What to do: From the listing below, output only the lines starting at the line that has "i)).toNat), (goS [wd" and ending at the line that has "false, false, 0, false, 0, 0, false, 0, (goS [wd", exactly as they appear, ends included.
Stored data section start
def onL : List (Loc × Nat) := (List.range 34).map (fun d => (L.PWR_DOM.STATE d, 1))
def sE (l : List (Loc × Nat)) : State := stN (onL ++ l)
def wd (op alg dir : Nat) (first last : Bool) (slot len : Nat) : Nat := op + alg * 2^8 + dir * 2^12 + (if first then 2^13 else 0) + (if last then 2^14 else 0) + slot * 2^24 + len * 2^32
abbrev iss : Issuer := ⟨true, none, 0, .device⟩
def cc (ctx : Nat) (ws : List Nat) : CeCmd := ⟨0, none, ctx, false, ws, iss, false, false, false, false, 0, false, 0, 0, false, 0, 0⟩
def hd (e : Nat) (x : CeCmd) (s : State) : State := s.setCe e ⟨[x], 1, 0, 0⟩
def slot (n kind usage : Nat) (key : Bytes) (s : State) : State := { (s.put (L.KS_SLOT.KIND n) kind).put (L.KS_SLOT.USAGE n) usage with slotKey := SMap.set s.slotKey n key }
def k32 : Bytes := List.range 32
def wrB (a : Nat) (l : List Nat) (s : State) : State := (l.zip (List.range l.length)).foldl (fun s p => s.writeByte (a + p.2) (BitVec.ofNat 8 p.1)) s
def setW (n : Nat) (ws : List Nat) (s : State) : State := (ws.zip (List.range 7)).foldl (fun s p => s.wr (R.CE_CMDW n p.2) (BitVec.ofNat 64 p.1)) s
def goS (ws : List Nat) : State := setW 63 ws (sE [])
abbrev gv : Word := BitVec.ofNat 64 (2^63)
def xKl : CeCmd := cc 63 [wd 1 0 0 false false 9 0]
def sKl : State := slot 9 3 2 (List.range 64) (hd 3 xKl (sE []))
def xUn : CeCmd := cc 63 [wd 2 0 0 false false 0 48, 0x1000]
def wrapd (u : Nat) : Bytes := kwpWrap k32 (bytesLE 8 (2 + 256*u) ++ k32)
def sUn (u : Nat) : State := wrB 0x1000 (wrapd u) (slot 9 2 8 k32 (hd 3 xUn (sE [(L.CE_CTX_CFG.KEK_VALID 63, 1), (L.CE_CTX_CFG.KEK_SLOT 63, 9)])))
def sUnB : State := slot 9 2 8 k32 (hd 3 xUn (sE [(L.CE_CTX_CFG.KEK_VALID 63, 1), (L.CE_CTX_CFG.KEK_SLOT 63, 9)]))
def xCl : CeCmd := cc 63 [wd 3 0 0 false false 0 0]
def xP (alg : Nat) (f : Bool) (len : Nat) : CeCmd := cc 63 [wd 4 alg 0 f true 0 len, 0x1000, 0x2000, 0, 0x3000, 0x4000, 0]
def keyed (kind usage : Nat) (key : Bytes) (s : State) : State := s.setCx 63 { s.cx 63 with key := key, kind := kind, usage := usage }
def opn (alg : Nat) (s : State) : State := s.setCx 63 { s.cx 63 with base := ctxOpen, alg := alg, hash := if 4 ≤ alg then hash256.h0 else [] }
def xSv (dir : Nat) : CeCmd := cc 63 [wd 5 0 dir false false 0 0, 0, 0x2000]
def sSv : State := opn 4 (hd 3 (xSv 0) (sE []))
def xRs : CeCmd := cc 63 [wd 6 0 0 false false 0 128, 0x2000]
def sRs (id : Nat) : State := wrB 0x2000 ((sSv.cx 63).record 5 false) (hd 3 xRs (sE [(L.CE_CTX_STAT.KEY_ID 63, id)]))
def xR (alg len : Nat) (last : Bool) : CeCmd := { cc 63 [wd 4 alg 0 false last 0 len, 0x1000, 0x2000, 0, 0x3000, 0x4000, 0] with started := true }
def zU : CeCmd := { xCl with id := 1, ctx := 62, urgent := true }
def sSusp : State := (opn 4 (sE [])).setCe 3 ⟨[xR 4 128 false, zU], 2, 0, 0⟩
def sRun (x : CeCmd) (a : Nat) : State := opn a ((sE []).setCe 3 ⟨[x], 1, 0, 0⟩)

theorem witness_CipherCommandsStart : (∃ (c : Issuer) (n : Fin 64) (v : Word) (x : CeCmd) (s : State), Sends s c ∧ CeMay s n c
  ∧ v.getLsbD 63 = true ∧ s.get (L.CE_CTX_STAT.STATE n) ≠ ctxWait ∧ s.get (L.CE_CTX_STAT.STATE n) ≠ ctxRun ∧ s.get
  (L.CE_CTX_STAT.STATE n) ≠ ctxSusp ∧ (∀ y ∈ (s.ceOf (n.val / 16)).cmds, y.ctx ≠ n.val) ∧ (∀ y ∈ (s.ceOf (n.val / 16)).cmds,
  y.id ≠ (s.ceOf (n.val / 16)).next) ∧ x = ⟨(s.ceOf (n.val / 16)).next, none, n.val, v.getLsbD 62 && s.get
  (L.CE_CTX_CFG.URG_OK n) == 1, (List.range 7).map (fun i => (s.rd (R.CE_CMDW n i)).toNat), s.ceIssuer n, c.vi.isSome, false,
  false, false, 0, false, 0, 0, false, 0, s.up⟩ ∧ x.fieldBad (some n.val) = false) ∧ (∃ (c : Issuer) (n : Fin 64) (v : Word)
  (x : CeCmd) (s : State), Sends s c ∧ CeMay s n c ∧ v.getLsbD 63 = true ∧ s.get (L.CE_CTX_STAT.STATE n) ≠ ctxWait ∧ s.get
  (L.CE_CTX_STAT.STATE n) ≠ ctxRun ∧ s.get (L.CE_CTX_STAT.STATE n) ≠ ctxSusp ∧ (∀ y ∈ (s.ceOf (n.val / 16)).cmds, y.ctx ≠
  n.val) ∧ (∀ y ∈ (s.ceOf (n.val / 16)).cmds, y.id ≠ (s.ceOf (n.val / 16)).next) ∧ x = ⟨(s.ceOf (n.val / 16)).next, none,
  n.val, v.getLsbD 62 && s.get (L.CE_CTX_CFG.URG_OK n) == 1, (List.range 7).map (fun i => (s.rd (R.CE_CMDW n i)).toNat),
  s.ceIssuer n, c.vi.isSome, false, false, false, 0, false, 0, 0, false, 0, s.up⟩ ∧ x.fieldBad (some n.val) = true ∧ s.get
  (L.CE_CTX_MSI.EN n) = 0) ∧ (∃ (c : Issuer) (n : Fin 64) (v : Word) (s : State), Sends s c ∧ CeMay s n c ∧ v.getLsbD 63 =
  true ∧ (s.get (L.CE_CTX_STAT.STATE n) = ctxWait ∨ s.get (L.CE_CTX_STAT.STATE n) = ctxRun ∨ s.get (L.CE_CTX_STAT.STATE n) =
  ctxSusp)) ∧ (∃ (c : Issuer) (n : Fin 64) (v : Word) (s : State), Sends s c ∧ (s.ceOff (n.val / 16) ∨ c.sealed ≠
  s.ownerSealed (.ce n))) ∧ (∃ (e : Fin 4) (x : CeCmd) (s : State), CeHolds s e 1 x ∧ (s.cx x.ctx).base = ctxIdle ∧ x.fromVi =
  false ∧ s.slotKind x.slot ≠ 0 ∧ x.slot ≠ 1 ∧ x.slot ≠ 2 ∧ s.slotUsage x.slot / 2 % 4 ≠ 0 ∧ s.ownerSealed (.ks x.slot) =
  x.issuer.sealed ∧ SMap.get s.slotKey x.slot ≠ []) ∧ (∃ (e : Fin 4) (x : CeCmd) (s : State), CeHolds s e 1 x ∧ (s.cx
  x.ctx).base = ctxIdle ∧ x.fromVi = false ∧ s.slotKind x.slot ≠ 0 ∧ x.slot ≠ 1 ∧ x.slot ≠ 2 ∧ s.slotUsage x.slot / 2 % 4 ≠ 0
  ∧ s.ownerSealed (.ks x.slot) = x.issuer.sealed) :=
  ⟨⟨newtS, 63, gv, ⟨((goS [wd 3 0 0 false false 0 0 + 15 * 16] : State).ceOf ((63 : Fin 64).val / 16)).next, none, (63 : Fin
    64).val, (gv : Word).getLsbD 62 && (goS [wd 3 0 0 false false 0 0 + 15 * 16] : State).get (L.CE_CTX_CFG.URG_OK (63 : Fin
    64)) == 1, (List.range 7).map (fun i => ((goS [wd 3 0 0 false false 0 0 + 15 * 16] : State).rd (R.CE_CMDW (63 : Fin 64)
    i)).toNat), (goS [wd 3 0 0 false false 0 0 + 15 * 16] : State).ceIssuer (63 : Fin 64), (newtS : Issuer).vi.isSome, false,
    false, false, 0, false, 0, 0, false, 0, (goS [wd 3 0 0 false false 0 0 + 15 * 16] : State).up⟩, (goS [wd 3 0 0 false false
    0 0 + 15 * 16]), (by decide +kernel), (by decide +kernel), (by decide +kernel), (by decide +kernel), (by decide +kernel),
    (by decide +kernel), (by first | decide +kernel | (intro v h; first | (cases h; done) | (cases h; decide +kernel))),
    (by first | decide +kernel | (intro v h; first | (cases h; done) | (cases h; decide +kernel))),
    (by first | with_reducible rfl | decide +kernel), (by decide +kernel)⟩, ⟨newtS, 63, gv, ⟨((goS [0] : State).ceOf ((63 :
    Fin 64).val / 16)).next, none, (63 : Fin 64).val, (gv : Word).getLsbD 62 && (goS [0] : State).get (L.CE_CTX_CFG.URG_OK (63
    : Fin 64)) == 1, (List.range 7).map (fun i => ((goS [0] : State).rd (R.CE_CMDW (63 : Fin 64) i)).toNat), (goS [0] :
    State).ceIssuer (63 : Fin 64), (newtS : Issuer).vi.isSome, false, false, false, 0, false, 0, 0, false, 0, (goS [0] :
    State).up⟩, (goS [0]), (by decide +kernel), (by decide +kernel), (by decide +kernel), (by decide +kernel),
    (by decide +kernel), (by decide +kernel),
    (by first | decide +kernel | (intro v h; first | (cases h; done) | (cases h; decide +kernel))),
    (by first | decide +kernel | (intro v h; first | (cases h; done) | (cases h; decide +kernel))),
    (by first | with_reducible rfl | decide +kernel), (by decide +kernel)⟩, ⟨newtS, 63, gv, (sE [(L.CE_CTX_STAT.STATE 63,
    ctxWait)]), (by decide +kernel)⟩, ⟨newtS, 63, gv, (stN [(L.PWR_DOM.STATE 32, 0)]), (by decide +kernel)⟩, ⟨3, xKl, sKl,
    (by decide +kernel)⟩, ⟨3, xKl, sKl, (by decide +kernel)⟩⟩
Stored data section end
Expected output:
    i)).toNat), (goS [wd 3 0 0 false false 0 0 + 15 * 16] : State).ceIssuer (63 : Fin 64), (newtS : Issuer).vi.isSome, false,
    false, false, 0, false, 0, 0, false, 0, (goS [wd 3 0 0 false false 0 0 + 15 * 16] : State).up⟩, (goS [wd 3 0 0 false false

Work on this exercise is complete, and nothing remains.